That’s because the site messes with the scrolling in an attempt to prevent the top chrome to not come back, which unfortunately (or fortunately?) doesn’t do anything because Safari refuses to hide it.
Yeah, the scrolling is so janky on the page, I thought my iPad wasn’t properly responding to multitouch input for a moment... Then I opened the HN discussion and smooth, buttery scrolling (tm) was back. Lesson: don’t hijack scrolling behavior, it’s awful. (Very smart hack though.)
> With a little more effort, the page could detect which browser it’s in, and forge an inception bar for that browser.
It’s just a proof of concept, focusing on one browser in one operating system. It would be interesting to see how well this could be done on iOS. The real host name is always shown at the top of the page, so it’s not going to be perfect.

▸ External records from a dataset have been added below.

theorem PinKept.trans {q r u : PinState} (hqr : PinKept q r) (hru : PinKept r u) : PinKept q u := by
  obtain ⟨hb, hi, hs, hp⟩ := hqr
  obtain ⟨hb', hi', hs', hp'⟩ := hru
  exact ⟨fun h => (hb' (by rwa [hb h])).trans (hb h), hi' ∘ hi, hs' ∘ hs, hp' ∘ hp⟩

/-- Replacing one pin's record by one that keeps its role and flags keeps those of every pin. -/
theorem pinKept_setPin {p : PinId} {r : PinState} {s : State} (h : PinKept (pinOf s p) r) (q : PinId) :
    PinKept (pinOf s q) (pinOf (setPin p r s) q) := by
  rw [pinOf_setPin]
  split
  · rename_i hq; exact hq ▸ h
  · exact .refl

/-- A pin is bound only while it is unassigned, and marking or preparing it only sets flags. -/
theorem stepRel_keepsPins : StepRel fun s t => ∀ p, PinKept (pinOf s p) (pinOf t p) where
  refl _ _ := .refl
  trans hst htu p := (hst p).trans (htu p)
  turn s p := .of_eq (pinOf_engineTurn s p)
  event _ _ _ := .refl
  host _ _ _ _ _ := .refl
  held _ _ _ _ := .refl
  fault _ _ _ := .refl
  bind _ _ _ _ hu := pinKept_setPin ⟨fun h => absurd hu h, id, id, id⟩
  mark _ _ := pinKept_setPin ⟨fun _ => rfl, fun _ => rfl, id, id⟩
  prepare _ _ := pinKept_setPin ⟨fun _ => rfl, id, fun _ => rfl, fun _ => rfl⟩
  gate _ _ := .refl
  handle _ _ _ _ := .refl
  write hw p := .of_eq (pinOf_congr hw.pins_eq p)
  delay b s p := .of_eq (pinOf_congr (observeDelay_pins b s) p)
  draw _ _ := .refl
  memory b m s _ p := .of_eq (pinOf_congr (setMem_pins b m s) p)

/-- Settles O20: every pin is kept by every small update, so by every step. -/
theorem pinsAreNeverGivenBack : Obligations.PinsAreNeverGivenBack :=
  fun _ _ p hs => stepRel_keepsPins.step hs p

/-! ### Reserved bits -/

/-- Setting `BUSY` sets no reserved bit of the status word. -/
theorem or_busyWord_reserved {w : Word} (h : w &&& ~~~ busyWord = 0) : (w ||| busyWord) &&& ~~~ busyWord = 0 := by
  rw [BitVec.and_or_distrib_right]
  simp [h]

/-- Clearing `BUSY` leaves a status word without reserved bits. -/
theorem and_not_busyWord_reserved {w : Word} (h : w &&& ~~~ busyWord = 0) :
    (w &&& ~~~ busyWord) &&& ~~~ busyWord = 0 := by
  simp [h]

/-- The registers decide whether reserved bits are 0. -/
theorem reservedBitsZero_congr {s t : State} (hs : ReservedBitsZero s) (h : ∀ r, regValue t r = regValue s r) :
    ReservedBitsZero t := by
  obtain ⟨h1, h2, h3, h4, h5, h6, h7⟩ := hs
  have e1 : t.sdcr1 = s.sdcr1 := h .sdcr1
  have e2 : t.sdcr2 = s.sdcr2 := h .sdcr2
  have e3 : t.sdtr1 = s.sdtr1 := h .sdtr1
  have e4 : t.sdtr2 = s.sdtr2 := h .sdtr2
  have e5 : t.sdcmr = s.sdcmr := h .sdcmr
  have e6 : t.sdrtr = s.sdrtr := h .sdrtr
  have e7 : t.sdsr = s.sdsr := h .sdsr
  exact ⟨e1 ▸ h1, e2 ▸ h2, e3 ▸ h3, e4 ▸ h4, e5 ▸ h5, e6 ▸ h6, e7 ▸ h7⟩

theorem engineStep_reservedBitsZero {s : State} (h : ReservedBitsZero s) : ReservedBitsZero (engineStep s) := by
  obtain ⟨h1, h2, h3, h4, h5, h6, h7⟩ := h
  exact ⟨h1, h2, h3, h4, h5, h6, and_not_busyWord_reserved h7⟩

theorem engineTurn_reservedBitsZero {s : State} (h : ReservedBitsZero s) : ReservedBitsZero (engineTurn s) := by
  rcases engineTurn_cases s with e | ⟨_, _, _, e⟩ | ⟨_, _, e⟩
  · rwa [e]
  · rw [e]; exact h
  · rw [e]; exact engineStep_reservedBitsZero h

theorem issueCommand_reservedBitsZero {c : Command} {s : State} (h : ReservedBitsZero s) :
    ReservedBitsZero (issueCommand c s) := by
  obtain ⟨h1, h2, h3, h4, h5, h6, h7⟩ := h
  exact ⟨by simpa, by simpa, by simpa, by simpa, by simpa, by simpa, by simpa using or_busyWord_reserved h7⟩

/-- A write stores the value cut to the register's writable mask (10 R31, 20 R73). -/
theorem RegWritten.reservedBitsZero {r : Reg} {v : Word} {s t : State} (hw : RegWritten r v s t)
    (h : ReservedBitsZero s) : ReservedBitsZero t := by
  obtain ⟨h1, h2, h3, h4, h5, h6, h7⟩ := h
  cases hw with
  | sdcr1 _ ht => exact ht ▸ ⟨and_mask_not .., h2, h3, h4, h5, h6, h7⟩
  | sdcr2 _ ht => exact ht ▸ ⟨h1, and_mask_not .., h3, h4, h5, h6, h7⟩
  | sdtr1 _ ht => exact ht ▸ ⟨h1, h2, and_mask_not .., h4, h5, h6, h7⟩
  | sdtr2 _ ht => exact ht ▸ ⟨h1, h2, h3, and_mask_not .., h5, h6, h7⟩
  | sdrtr _ ht => exact ht ▸ ⟨h1, h2, h3, h4, h5, and_mask_not .., h7⟩
  | sdsr _ ht => exact ht ▸ ⟨h1, h2, h3, h4, h5, h6, h7⟩
  | idle _ _ _ ht => exact ht ▸ ⟨h1, h2, h3, h4, and_mask_not .., h6, h7⟩
  | issued c _ _ _ _ ht =>
    exact ht ▸ issueCommand_reservedBitsZero ⟨h1, h2, h3, h4, and_mask_not .., h6, h7⟩

/-- Only the engine and register writes change a register, and both keep its reserved bits 0. -/
theorem stepRel_keepsReservedBits : StepRel fun s t => ReservedBitsZero s → ReservedBitsZero t where
  refl _ := id
  trans hst htu := htu ∘ hst
  turn _ := engineTurn_reservedBitsZero
  event _ _ := id
  host _ _ _ _ := id
  held _ _ _ := id
  fault _ _ := id
  bind _ _ _ _ _ := id
  mark _ _ := id
  prepare _ _ := id
  gate _ := id
  handle _ _ _ := id
  write := RegWritten.reservedBitsZero
  delay b s h := reservedBitsZero_congr h fun r => by cases r <;> simp [regValue]
  draw _ := id
  memory b m s _ h := reservedBitsZero_congr h fun r => by cases r <;> simp [regValue]

/-- Settles O15: reserved bits are kept 0 by every small update, so by every step. -/
theorem stepKeepsReservedBitsZero : Obligations.StepKeepsReservedBitsZero :=
  fun _ _ h hs => stepRel_keepsReservedBits.step hs h

/-! ### `BUSY` and the command in flight -/

/-- `BUSY` and the command in flight decide the invariant of 10 R45. -/
theorem busyIffInflight_congr {s t : State} (h : BusyIffInflight s) (hb : t.sdsr = s.sdsr)
    (hi : t.inflight = s.inflight) : BusyIffInflight t := by
  unfold BusyIffInflight
  rw [busy_congr hb, hi]
  exact h

theorem issueCommand_busyIffInflight (c : Command) (s : State) : BusyIffInflight (issueCommand c s) := by
  simp [BusyIffInflight]

theorem RegWritten.busyIffInflight {r : Reg} {v : Word} {s t : State} (hw : RegWritten r v s t)
    (h : BusyIffInflight s) : BusyIffInflight t := by
  cases hw with
  | issued c _ _ _ _ ht => exact ht ▸ issueCommand_busyIffInflight c _
  | sdcr1 _ ht | sdcr2 _ ht | sdtr1 _ ht | sdtr2 _ ht | sdrtr _ ht | sdsr _ ht | idle _ _ _ ht =>
    exact ht ▸ busyIffInflight_congr h rfl rfl

/-- Only the engine and an issued command change `BUSY` or `inflight`, and both change the two together. -/
theorem stepRel_keepsBusyIffInflight : StepRel fun s t => BusyIffInflight s → BusyIffInflight t where
  refl _ := id
  trans hst htu := htu ∘ hst
  turn _ := busyIffInflight_engineTurn
  event _ _ := id
  host _ _ _ _ := id
  held _ _ _ := id
  fault _ _ := id
  bind _ _ _ _ _ := id
  mark _ _ := id
  prepare _ _ := id
  gate _ := id
  handle _ _ _ := id
  write := RegWritten.busyIffInflight
  delay b s h := busyIffInflight_congr h (observeDelay_sdsr b s) (observeDelay_inflight b s)
  draw _ := id
  memory b m s _ h := busyIffInflight_congr h (setMem_sdsr b m s) (setMem_inflight b m s)

theorem cmdModeBits_ne_zero_of_command {w : Word} {c : Command} (h : commandOf w = some c) : cmdModeBits w ≠ 0 := by
  intro h0
  simp [commandOf, h0] at h

/-- A completed write of `SDCMR` with a word that issues a command has issued it (42 R213). -/
theorem RegWritten.eq_issueCommand {w : Word} {s t : State} {c : Command} (hw : RegWritten .sdcmr w s t)
    (hc : commandOf w = some c) : t = issueCommand c { s with sdcmr := w &&& maskCMR } := by
  cases hw with
  | issued d _ _ _ hd ht =>
    rw [hc] at hd
    cases hd
    exact ht
  | idle _ _ hm _ => exact absurd hm (cmdModeBits_ne_zero_of_command hc)
  | sdcr1 hr | sdcr2 hr | sdtr1 hr | sdtr2 hr | sdrtr hr | sdsr hr => cases hr

/-- Settles O16: the issue and the engine's step by what they set, every step by the small updates it is made of. -/
theorem busyIffCommandInFlight : Obligations.BusyIffCommandInFlight := by
  refine ⟨fun w s t c _ _ _ hc hw => ?_, fun s => ⟨engineStep_inflight s, busy_engineStep s⟩,
    fun s t h hs => stepRel_keepsBusyIffInflight.step hs h⟩
  rw [(regWrite_done hw).2.eq_issueCommand hc]
  exact ⟨issueCommand_inflight .., busy_issueCommand ..⟩

/-! ### The refresh mark -/

/-- `refresh_programmed` is not lost, and is true where `SDRTR` changed (10 R43). -/
def RefreshMarkKept (s t : State) : Prop :=
  (s.refreshProgrammed = true → t.refreshProgrammed = true) ∧ (t.sdrtr ≠ s.sdrtr → t.refreshProgrammed = true)

theorem RefreshMarkKept.of_eq {s t : State} (hm : t.refreshProgrammed = s.refreshProgrammed)
    (hr : t.sdrtr = s.sdrtr) : RefreshMarkKept s t :=
  ⟨fun h => hm.trans h, fun h => absurd hr h⟩

theorem RefreshMarkKept.trans {s t u : State} (hst : RefreshMarkKept s t) (htu : RefreshMarkKept t u) :
    RefreshMarkKept s u := by
  refine ⟨htu.1 ∘ hst.1, fun h => ?_⟩
  by_cases hu : u.sdrtr = t.sdrtr
  · exact htu.1 (hst.2 (hu ▸ h))
  · exact htu.2 hu

theorem RegWritten.refreshMarkKept {r : Reg} {v : Word} {s t : State} (hw : RegWritten r v s t) :
    RefreshMarkKept s t := by
  cases hw with
  | sdrtr _ ht => exact ht ▸ ⟨fun _ => rfl, fun _ => rfl⟩
  | issued c _ _ _ _ ht => exact ht ▸ .of_eq (by simp) (by simp)
  | sdcr1 _ ht | sdcr2 _ ht | sdtr1 _ ht | sdtr2 _ ht | sdsr _ ht | idle _ _ _ ht => exact ht ▸ .of_eq rfl rfl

Interesting! So it does. However Firefox does hide the URL bar on other pages! I'll try to figure out what the logic is in Firefox, and whether there's an equivalent trick to hide the URL bar ...

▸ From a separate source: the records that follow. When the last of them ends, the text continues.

-- ==== Sys2Proof/Tests/Slice0.lean ====
section
/-!
SUPPORT. Tests and witnesses. The expected results of the tests are the spec's own examples and
vectors (95_test_vectors.md; the row is named beside each test) or words written out from
30_encoding.md. Each `witness_<Name>` shows a state and operands that meet the hypotheses of
`Obligations.<Name>`, clause by clause at the boundary values.
-/

namespace Sys2Proof.Tests

open Sys2Proof.Machine

/-- The state after reset but for the registers, `pc` and the listed cells. -/
def start (x0 x1 x2 x3 : Byte) (p : Addr) (cells : List Host.Cell) : State :=
  { State.reset with regs := #v[x0, x1, x2, x3], pc := p, mem := cells }

/-- The outcome is a next state of which `p` holds. -/
def nextIs (o : Host.Outcome State Fault Refusal) (p : State → Bool) : Bool :=
  match o with
  | .next s => p s
  | .fault _ => false
  | .refused _ => false

/-- The four registers. -/
def xs (s : State) : List Byte := s.regs.toList

/-- The flags `1 0 1 0`. -/
def zc : Flags := ⟨true, false, true, false⟩

/-! ### WellFormed refuses a register that `NREG = 4` does not have -/

theorem test_wf_ldi_refused : (Instr.ldi .r4 0x00#8).wf = false := by decide

theorem test_wf_ldx_refused : (Instr.ldx .r4).wf = false := by decide

theorem test_wf_stx_refused : (Instr.stx .r7).wf = false := by decide

theorem test_wf_movin_refused : (Instr.movin .p1 .r4).wf = false := by decide

theorem test_wf_movout_refused : (Instr.movout .p0 .r5).wf = false := by decide

/-! ### Decoding words written out bit by bit: opcode, then operand -/

theorem test_decode_nop : decode [0b0000_1111#8] = .accepted (.nop 0xF#4, []) := by decide

theorem test_decode_ldi :
    decode [0b0001_0011#8, 0b1010_0101#8, 0x00#8] = .accepted (.ldi .r3 0xA5#8, [0x00#8]) := by
  decide

theorem test_decode_ldx : decode [0b0010_0010#8] = .accepted (.ldx .r2, []) := by decide

theorem test_decode_stx : decode [0b0011_0001#8] = .accepted (.stx .r1, []) := by decide

theorem test_decode_add : decode [0b0100_0000#8] = .accepted (.add, []) := by decide

theorem test_decode_adc : decode [0b0100_0001#8] = .accepted (.adc, []) := by decide

/-- Format M: `p` is bit 3 of the operand, the register its bits 2 to 0. -/
theorem test_decode_movin : decode [0b0110_1_011#8] = .accepted (.movin .p1 .r3, []) := by decide

theorem test_decode_movout : decode [0b0111_0_010#8] = .accepted (.movout .p0 .r2, []) := by decide

theorem test_decode_halt : decode [0b1111_0000#8] = .accepted (.halt 0x0#4, []) := by decide

/-- Rows T16, T22, T24, T26 and T30, each rejected under its own name. -/
theorem test_decode_rejects :
    decode [0x14#8, 0x55#8] = .rejected (.noSuchRegister 4) ∧
    decode [0x42#8] = .rejected (.unknownFunction 2#4) ∧
    decode [0x50#8] = .rejected (.reservedOpcode 0x5#4) ∧
    decode [0x64#8] = .rejected (.noSuchRegister 4) ∧
    decode [0xEF#8] = .rejected (.unpopulatedOpcode 0xE#4) ∧
    decode [0x10#8] = .rejected .noImmediate := by decide

/-- With eight registers row T28's bytes are moves. -/
theorem test_decode_eight_registers :
    decodeFirst 8 0x74#8 = .accepted (.whole (.movout .p0 .r4)) ∧
    decodeFirst 8 0x7F#8 = .accepted (.whole (.movout .p1 .r7)) := by decide

theorem test_tableWord :
    decodeTableWord 16 0x5510 = some (.ldi .r0 0x55#8) ∧
    decodeTableWord 8 0x5510 = some (.ldi .r0 0x00#8) ∧ decodeTableWord 8 0x50 = none := by decide

theorem test_withFetchWord_runs :
    nextIs (step (State.reset.withFetchWord 16 0x5510))
      (fun t => t.reg 0 == 0x55#8 && t.pc == 0x0002#16) = true := by decide

/-! ### One step of each instruction -/

/-- Row T14b. -/
theorem test_nop :
    nextIs (step (start 0x11#8 0x22#8 0x33#8 0x44#8 0x0000#16 [(0, 0x0F#8)]))
      (fun t => xs t == [0x11#8, 0x22#8, 0x33#8, 0x44#8] && t.pc == 0x0001#16 && t.ir == 0x0F#8 &&
        t.status == .running) = true := by decide

/-- Row T4. -/
theorem test_nop_last_address :
    nextIs (step (start 0x00#8 0x00#8 0x00#8 0x00#8 0xFFFE#16 []))
      (fun t => t.pc == 0xFFFF#16 && t.ir == 0x00#8 && t.status == .running) = true := by decide

/-- Row T32. -/
theorem test_ldi :
    nextIs (step (start 0x00#8 0x00#8 0x00#8 0x00#8 0x0000#16 [(0, 0x10#8), (1, 0x55#8)]))
      (fun t => xs t == [0x55#8, 0x00#8, 0x00#8, 0x00#8] && t.pc == 0x0002#16 && t.ir == 0x55#8 &&
        t.bus.map Transaction.memAddr == [0x0001#16, 0x0000#16]) = true := by decide

/-- Row T10. -/
theorem test_ldi_overflow :
    nextIs (step (start 0x00#8 0x00#8 0x00#8 0x00#8 0xFFFE#16 [(65534, 0x10#8), (65535, 0x77#8)]))
      (fun t => t.reg 0 == 0x00#8 && t.pc == 0xFFFF#16 && t.ir == 0x77#8 &&
        t.status == .faulted .pcOverflow) = true := by decide

/-- Row T35: the destination is also the high address register. -/
theorem test_ldx :
    nextIs (step (start 0x00#8 0x00#8 0x02#8 0x05#8 0x0000#16 [(0, 0x22#8), (0x25, 0x40#8)]))
      (fun t => xs t == [0x00#8, 0x00#8, 0x40#8, 0x05#8] && t.indAddr == 0x0405#16 &&
        t.pc == 0x0001#16) = true := by decide

/-- Row T45. -/
theorem test_ldx_corruption :
    nextIs (step { start 0x77#8 0x00#8 0x00#8 0x00#8 0x0000#16 [(0, 0x20#8)] with
        readAnswers := [.ok, .corruption] })
      (fun t => t.reg 0 == 0x77#8 && t.pc == 0x0001#16 && t.ir == 0x20#8 &&
        t.status == .faulted .memCorruption) = true := by decide

/-- Row T39: the store goes to 0x0FFF, the highest address it can reach. -/
theorem test_stx :
    nextIs (step (start 0x00#8 0x00#8 0xFF#8 0xFF#8 0x0000#16 [(0, 0x32#8)]))
      (fun t => t.mem == [(0, 0x32#8), (0x0FFF, 0xFF#8)] && t.pc == 0x0001#16) = true := by decide

/-- Row T40: storing zero is an ordinary write. -/
theorem test_stx_zero :
    nextIs (step (start 0x00#8 0x00#8 0x01#8 0x00#8 0x0000#16 [(0, 0x31#8), (0x10, 0x66#8)]))
      (fun t => Memory.read t.mem 0x0010#16 == 0x00#8 && t.mem == [(0, 0x31#8)]) = true := by decide

/-- Row T50. -/
theorem test_add :
    nextIs (step (start 0xFF#8 0x01#8 0x33#8 0x44#8 0x0000#16 [(0, 0x40#8)]))
      (fun t => xs t == [0x00#8, 0x01#8, 0x33#8, 0x44#8] && t.flags == zc && t.pc == 0x0001#16) =
    true := by decide

/-- Row T51: ADD ignores the incoming C. -/
theorem test_add_ignores_carry :
    nextIs (step { start 0x00#8 0x00#8 0x00#8 0x00#8 0x0000#16 [(0, 0x40#8)] with
        flags := ⟨false, false, true, false⟩ })
      (fun t => t.reg 0 == 0x00#8 && t.flags == ⟨true, false, false, false⟩) = true := by decide

/-- Row T52: ADC uses the incoming C. -/
theorem test_adc :
    nextIs (step { start 0x00#8 0x00#8 0x00#8 0x00#8 0x0000#16 [(0, 0x41#8)] with
        flags := ⟨false, false, true, false⟩ })
      (fun t => t.reg 0 == 0x01#8 && t.flags == ⟨false, false, false, false⟩) = true := by decide

/-- Rows V8, V11, V13, V17: the corners of V. -/
theorem test_alu_overflow :
    aluFlags 0x7F#8 0x00#8 true = ⟨false, true, false, true⟩ ∧
    aluFlags 0x80#8 0xFF#8 false = ⟨false, false, true, true⟩ ∧
    aluFlags 0x80#8 0x80#8 false = ⟨true, false, true, true⟩ ∧
    aluFlags 0x7F#8 0x80#8 false = ⟨false, true, false, false⟩ := by decide

/-- Row M8. -/
theorem test_movin :
    nextIs (step { start 0x11#8 0x22#8 0x33#8 0x44#8 0x0000#16 [(0, 0x6B#8)] with flags := zc })
      (fun t => xs t == [0x11#8, 0x44#8, 0x33#8, 0x44#8] && t.flags == zc && t.pc == 0x0001#16) =
    true := by decide

/-- Row M15. -/
theorem test_movout :
    nextIs (step { start 0x11#8 0x22#8 0x33#8 0x44#8 0x0000#16 [(0, 0x7A#8)] with flags := zc })
      (fun t => xs t == [0x11#8, 0x22#8, 0x22#8, 0x44#8] && t.flags == zc && t.pc == 0x0001#16) =
    true := by decide

/-- Row T13. -/
theorem test_halt :
    nextIs (step { start 0x11#8 0x22#8 0x33#8 0x44#8 0x0000#16 [(0, 0xFF#8)] with flags := zc })
      (fun t => xs t == [0x11#8, 0x22#8, 0x33#8, 0x44#8] && t.flags == zc && t.pc == 0x0001#16 &&
        t.status == .halted) = true := by decide

/-- Row T8: at the last address HALT is fetched and not executed. -/
theorem test_halt_at_top :
    nextIs (step (start 0x00#8 0x00#8 0x00#8 0x00#8 0xFFFF#16 [(65535, 0xF0#8)]))
      (fun t => t.ir == 0xF0#8 && t.pc == 0xFFFF#16 && t.status == .faulted .pcOverflow) =
    true := by decide

/-- Row T31: an illegal LDI does not read its immediate. -/
theorem test_illegal_ldi :
    nextIs (step (start 0x00#8 0x00#8 0x00#8 0x00#8 0x0000#16 [(0, 0x14#8), (1, 0x55#8)]))
      (fun t => t.ir == 0x14#8 && t.pc == 0x0001#16 && t.bus.length == 1 &&
        t.faultInfo == some (.decodeError 0x14#8 0x0000#16)) = true := by decide

/-- The source's example S8, three steps: the run is a safe one. -/
theorem test_example_halts :
    HaltsWithin 3 (start 0x00#8 0x00#8 0x00#8 0x00#8 0x0000#16
      [(1, 0x10#8), (2, 0x55#8), (3, 0xF0#8)]) := ⟨_, rfl, rfl⟩

/-! ### The outside -/

/-- Rows A3, A11 and A13. -/
theorem test_indirect :
    indirect 0x12#8 0x34#8 = 0x0134#16 ∧ indirect 0xAA#8 0x54#8 = 0x0AF4#16 ∧
    indirect 0x0F#8 0xF0#8 = 0x00F0#16 := by decide

/-- Rows K8 and K9. -/
theorem test_pack : pack ⟨true, false, true, true⟩ = 0xB0#8 ∧ unpack 0xAF#8 = zc := by decide

/-- The bytes of program P1 (the source's example S8), with a comment and an empty line. -/
theorem test_loadText :
    loadText (['0', '0', ' ', '1', '0', ' ', '#', '1', '\n', '\n'] ++ ['5', '5', ' ', 'F', '0'])
        State.reset =
      .ready { State.reset with mem := [(1, 0x10#8), (2, 0x55#8), (3, 0xF0#8)] } := by decide

/-- A bad token is a load error, and so is a file that cannot be read; a write that the memory does
not accept ends the load at its cell (60_exceptions.md R166, 20_memory.md R57). -/
theorem test_load_fails :
    loadFile (some ['0', '0', '\n', '5', 'G']) State.reset = .failed .malformed ∧
    loadFile none State.reset = .failed .inaccessible ∧
    loadBytes [0x00#8, 0x10#8] { State.reset with writeAnswers := [.ok, .unavailable] } =
      .failed (.memUnavailable 0x0001#16) := by decide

Just to be clear, you're referring to real Firefox address bar (pointing to TFA), not the fake Chrome address bar (pointing to hsbc.com). So yes, in this case Firefox has (accidentally?) somewhat thwarted this attack vector.
I noticed this as well. I'm wondering if FF is smart enough to always show it's own title bar if a CSS element is pinned to the top of the viewport? Gotta do more testing ...
Safari doesn’t hide the url bar when you employ the “scroll jail” technique he described. It also doesn’t feel right scrolling because he omitted the css property for inertial scrolling in his “scroll jail.”